# Directions for this task
The required answer is every line of the data containing the word "execHostMemRead".

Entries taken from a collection
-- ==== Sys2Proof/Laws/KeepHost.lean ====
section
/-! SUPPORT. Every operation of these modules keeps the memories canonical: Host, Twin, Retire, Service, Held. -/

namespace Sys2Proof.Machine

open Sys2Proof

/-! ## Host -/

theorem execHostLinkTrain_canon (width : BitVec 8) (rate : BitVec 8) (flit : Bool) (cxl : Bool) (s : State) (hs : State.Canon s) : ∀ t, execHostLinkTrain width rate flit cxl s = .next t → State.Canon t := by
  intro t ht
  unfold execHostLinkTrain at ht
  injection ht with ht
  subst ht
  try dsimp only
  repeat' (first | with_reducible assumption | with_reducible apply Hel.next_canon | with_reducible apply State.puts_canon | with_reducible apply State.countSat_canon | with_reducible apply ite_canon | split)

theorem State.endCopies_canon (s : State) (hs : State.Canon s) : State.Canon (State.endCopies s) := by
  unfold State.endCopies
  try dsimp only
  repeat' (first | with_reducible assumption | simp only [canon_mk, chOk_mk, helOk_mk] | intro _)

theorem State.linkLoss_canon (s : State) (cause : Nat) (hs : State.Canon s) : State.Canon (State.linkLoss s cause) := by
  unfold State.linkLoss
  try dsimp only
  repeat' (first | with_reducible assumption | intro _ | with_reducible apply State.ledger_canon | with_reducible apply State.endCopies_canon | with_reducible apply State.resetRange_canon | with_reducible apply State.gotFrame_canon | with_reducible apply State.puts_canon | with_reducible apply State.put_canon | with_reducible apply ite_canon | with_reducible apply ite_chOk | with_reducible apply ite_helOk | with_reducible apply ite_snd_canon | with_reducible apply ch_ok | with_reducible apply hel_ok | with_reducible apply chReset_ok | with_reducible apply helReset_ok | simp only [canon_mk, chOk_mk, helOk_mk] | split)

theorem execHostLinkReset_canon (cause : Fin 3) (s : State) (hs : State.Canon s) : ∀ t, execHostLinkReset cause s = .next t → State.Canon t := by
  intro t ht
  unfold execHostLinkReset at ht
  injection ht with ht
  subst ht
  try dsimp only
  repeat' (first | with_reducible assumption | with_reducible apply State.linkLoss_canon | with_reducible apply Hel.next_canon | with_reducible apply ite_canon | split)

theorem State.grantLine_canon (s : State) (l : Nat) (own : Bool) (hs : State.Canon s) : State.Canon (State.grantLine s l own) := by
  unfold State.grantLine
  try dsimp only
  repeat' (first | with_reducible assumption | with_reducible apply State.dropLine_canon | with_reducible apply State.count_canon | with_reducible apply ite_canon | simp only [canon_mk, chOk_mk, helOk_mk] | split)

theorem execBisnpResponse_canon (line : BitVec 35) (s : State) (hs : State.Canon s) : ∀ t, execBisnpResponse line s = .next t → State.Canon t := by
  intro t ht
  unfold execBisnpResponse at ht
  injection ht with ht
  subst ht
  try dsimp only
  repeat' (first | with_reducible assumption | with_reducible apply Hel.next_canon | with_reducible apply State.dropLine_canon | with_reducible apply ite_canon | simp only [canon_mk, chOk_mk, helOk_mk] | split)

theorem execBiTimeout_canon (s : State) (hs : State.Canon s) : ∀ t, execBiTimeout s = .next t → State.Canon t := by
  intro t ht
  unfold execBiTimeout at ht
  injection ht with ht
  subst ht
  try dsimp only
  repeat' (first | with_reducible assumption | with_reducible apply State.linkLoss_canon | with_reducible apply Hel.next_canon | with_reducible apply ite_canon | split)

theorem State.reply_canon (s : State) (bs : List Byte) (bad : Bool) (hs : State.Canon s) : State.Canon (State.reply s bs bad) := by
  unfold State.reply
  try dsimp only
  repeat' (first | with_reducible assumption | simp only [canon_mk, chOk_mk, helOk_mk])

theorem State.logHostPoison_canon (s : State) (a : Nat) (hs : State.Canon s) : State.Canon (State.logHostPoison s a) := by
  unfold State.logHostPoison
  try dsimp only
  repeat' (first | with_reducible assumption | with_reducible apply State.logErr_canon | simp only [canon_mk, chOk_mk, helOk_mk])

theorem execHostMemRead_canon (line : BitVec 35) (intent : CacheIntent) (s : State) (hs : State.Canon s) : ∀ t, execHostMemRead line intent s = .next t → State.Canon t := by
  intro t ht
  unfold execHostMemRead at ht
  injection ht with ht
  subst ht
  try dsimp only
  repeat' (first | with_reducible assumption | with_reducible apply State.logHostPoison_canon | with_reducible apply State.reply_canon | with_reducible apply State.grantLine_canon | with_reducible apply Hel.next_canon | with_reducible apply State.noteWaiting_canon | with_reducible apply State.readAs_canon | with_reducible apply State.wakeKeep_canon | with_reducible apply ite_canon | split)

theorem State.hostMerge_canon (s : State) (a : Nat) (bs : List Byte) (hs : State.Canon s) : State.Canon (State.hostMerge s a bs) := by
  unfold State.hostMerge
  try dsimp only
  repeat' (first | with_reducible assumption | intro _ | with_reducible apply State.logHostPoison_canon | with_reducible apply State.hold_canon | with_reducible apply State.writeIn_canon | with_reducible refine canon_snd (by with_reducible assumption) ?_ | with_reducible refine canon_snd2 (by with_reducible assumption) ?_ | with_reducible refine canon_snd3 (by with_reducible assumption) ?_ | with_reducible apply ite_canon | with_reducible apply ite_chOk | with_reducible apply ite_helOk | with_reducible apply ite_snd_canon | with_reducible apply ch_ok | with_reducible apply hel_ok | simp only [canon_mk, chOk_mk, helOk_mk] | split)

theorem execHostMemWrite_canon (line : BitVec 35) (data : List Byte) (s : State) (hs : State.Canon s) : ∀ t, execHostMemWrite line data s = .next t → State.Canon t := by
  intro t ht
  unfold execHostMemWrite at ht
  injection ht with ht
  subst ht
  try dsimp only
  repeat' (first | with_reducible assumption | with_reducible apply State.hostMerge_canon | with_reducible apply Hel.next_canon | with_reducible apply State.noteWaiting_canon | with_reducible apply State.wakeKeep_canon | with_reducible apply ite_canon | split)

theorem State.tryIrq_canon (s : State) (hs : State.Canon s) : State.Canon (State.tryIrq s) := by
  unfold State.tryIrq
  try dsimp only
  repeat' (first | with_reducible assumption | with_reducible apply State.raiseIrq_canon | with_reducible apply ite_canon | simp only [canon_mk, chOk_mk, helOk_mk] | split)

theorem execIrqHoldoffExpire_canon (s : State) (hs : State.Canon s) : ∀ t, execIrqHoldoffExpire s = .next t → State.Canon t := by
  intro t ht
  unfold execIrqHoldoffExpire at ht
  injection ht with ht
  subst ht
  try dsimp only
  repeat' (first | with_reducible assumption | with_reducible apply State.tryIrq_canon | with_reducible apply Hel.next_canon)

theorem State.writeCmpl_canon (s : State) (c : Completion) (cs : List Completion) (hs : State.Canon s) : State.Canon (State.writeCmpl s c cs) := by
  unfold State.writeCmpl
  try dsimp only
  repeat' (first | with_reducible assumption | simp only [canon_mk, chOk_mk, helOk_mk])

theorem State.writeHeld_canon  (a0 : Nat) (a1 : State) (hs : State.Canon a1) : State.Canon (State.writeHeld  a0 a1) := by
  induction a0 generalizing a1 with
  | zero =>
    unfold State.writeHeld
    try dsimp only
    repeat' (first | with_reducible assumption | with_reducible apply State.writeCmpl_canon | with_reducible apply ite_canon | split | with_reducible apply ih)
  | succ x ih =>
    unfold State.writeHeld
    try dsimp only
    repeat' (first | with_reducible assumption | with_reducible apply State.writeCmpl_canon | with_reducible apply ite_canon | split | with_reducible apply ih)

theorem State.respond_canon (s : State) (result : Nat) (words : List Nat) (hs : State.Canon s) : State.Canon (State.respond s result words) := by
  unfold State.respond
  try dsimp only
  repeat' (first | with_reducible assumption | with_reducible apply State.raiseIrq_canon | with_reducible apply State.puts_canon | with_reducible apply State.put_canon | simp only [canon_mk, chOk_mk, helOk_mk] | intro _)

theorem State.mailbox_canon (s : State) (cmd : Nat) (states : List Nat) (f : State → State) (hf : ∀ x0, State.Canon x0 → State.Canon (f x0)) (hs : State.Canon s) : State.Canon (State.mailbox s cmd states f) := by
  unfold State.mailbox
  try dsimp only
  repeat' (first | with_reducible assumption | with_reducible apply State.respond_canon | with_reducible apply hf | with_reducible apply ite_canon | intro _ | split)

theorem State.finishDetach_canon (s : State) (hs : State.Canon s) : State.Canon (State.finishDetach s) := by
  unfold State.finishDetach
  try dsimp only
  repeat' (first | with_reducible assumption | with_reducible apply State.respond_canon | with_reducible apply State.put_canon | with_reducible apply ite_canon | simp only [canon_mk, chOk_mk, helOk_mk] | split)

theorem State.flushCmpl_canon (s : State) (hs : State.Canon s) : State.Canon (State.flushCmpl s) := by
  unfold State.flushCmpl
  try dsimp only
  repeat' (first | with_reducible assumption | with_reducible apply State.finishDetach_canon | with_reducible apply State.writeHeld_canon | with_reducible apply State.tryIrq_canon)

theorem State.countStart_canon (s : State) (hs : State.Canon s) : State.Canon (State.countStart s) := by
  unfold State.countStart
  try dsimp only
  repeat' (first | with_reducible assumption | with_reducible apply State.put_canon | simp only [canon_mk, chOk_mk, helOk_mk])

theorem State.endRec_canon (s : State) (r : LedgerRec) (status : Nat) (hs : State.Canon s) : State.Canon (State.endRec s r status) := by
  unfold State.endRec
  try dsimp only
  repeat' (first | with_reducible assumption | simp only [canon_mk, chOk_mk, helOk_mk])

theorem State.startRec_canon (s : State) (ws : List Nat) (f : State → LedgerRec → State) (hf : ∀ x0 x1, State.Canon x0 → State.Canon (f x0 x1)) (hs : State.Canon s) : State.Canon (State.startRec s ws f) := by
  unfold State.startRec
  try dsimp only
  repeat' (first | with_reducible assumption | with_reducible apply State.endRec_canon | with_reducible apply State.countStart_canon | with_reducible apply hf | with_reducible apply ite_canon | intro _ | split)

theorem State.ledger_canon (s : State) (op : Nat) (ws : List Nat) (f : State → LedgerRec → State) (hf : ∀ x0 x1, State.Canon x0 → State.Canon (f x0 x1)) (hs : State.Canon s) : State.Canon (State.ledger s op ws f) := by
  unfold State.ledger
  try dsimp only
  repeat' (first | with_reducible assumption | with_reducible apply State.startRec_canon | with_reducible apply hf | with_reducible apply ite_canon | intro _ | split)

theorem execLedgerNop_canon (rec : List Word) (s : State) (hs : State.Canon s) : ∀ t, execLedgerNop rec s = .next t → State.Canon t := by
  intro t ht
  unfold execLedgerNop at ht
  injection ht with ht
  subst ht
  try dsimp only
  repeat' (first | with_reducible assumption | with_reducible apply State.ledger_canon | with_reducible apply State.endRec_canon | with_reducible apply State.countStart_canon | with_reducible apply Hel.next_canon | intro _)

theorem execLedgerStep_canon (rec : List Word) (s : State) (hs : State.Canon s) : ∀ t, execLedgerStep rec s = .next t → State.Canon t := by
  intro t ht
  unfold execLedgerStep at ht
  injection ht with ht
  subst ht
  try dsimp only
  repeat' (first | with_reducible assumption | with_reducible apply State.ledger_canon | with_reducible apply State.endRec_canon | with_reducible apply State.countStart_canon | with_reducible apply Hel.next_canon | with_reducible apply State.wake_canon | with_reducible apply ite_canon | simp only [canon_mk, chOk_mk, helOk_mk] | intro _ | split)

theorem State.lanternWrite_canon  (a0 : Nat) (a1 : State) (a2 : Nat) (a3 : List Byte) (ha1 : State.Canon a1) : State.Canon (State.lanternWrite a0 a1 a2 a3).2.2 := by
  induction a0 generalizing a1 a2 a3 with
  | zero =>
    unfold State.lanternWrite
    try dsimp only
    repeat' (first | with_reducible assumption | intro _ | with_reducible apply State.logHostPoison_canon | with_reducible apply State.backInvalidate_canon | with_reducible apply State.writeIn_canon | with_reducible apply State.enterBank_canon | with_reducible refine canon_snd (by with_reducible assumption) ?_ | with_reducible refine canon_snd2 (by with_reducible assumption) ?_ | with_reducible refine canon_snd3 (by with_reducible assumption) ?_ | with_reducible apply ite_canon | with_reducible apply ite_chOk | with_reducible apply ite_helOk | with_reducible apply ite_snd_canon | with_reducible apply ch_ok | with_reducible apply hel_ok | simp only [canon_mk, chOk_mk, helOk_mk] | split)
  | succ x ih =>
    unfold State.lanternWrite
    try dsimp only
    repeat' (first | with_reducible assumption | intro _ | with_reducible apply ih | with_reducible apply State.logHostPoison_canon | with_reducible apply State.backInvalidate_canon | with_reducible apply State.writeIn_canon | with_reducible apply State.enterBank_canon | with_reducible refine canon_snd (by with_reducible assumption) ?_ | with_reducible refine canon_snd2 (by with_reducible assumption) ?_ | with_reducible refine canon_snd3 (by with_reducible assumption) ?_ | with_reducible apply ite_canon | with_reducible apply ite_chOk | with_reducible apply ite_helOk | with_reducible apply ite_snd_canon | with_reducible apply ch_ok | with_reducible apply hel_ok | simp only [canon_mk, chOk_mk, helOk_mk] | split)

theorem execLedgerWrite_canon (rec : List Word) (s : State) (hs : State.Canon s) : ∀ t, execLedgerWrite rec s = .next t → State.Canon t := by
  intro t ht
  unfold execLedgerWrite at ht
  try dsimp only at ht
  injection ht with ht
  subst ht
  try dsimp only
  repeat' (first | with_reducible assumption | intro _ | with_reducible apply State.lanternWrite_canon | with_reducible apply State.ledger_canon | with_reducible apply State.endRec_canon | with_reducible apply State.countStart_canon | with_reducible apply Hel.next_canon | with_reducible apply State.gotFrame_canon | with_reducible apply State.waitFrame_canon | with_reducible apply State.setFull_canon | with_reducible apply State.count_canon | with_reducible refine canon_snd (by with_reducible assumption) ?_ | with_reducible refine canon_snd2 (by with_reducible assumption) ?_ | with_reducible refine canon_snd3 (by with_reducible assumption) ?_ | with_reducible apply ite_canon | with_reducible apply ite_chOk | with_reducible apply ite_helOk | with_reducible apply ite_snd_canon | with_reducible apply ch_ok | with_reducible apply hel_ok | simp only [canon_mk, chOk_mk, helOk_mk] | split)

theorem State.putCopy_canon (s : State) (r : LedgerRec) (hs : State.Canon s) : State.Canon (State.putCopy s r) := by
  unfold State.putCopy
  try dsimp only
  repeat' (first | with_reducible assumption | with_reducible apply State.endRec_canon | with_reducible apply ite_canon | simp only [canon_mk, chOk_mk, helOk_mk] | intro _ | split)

# Solution
theorem execHostMemRead_canon (line : BitVec 35) (intent : CacheIntent) (s : State) (hs : State.Canon s) : ∀ t, execHostMemRead line intent s = .next t → State.Canon t := by
  unfold execHostMemRead at ht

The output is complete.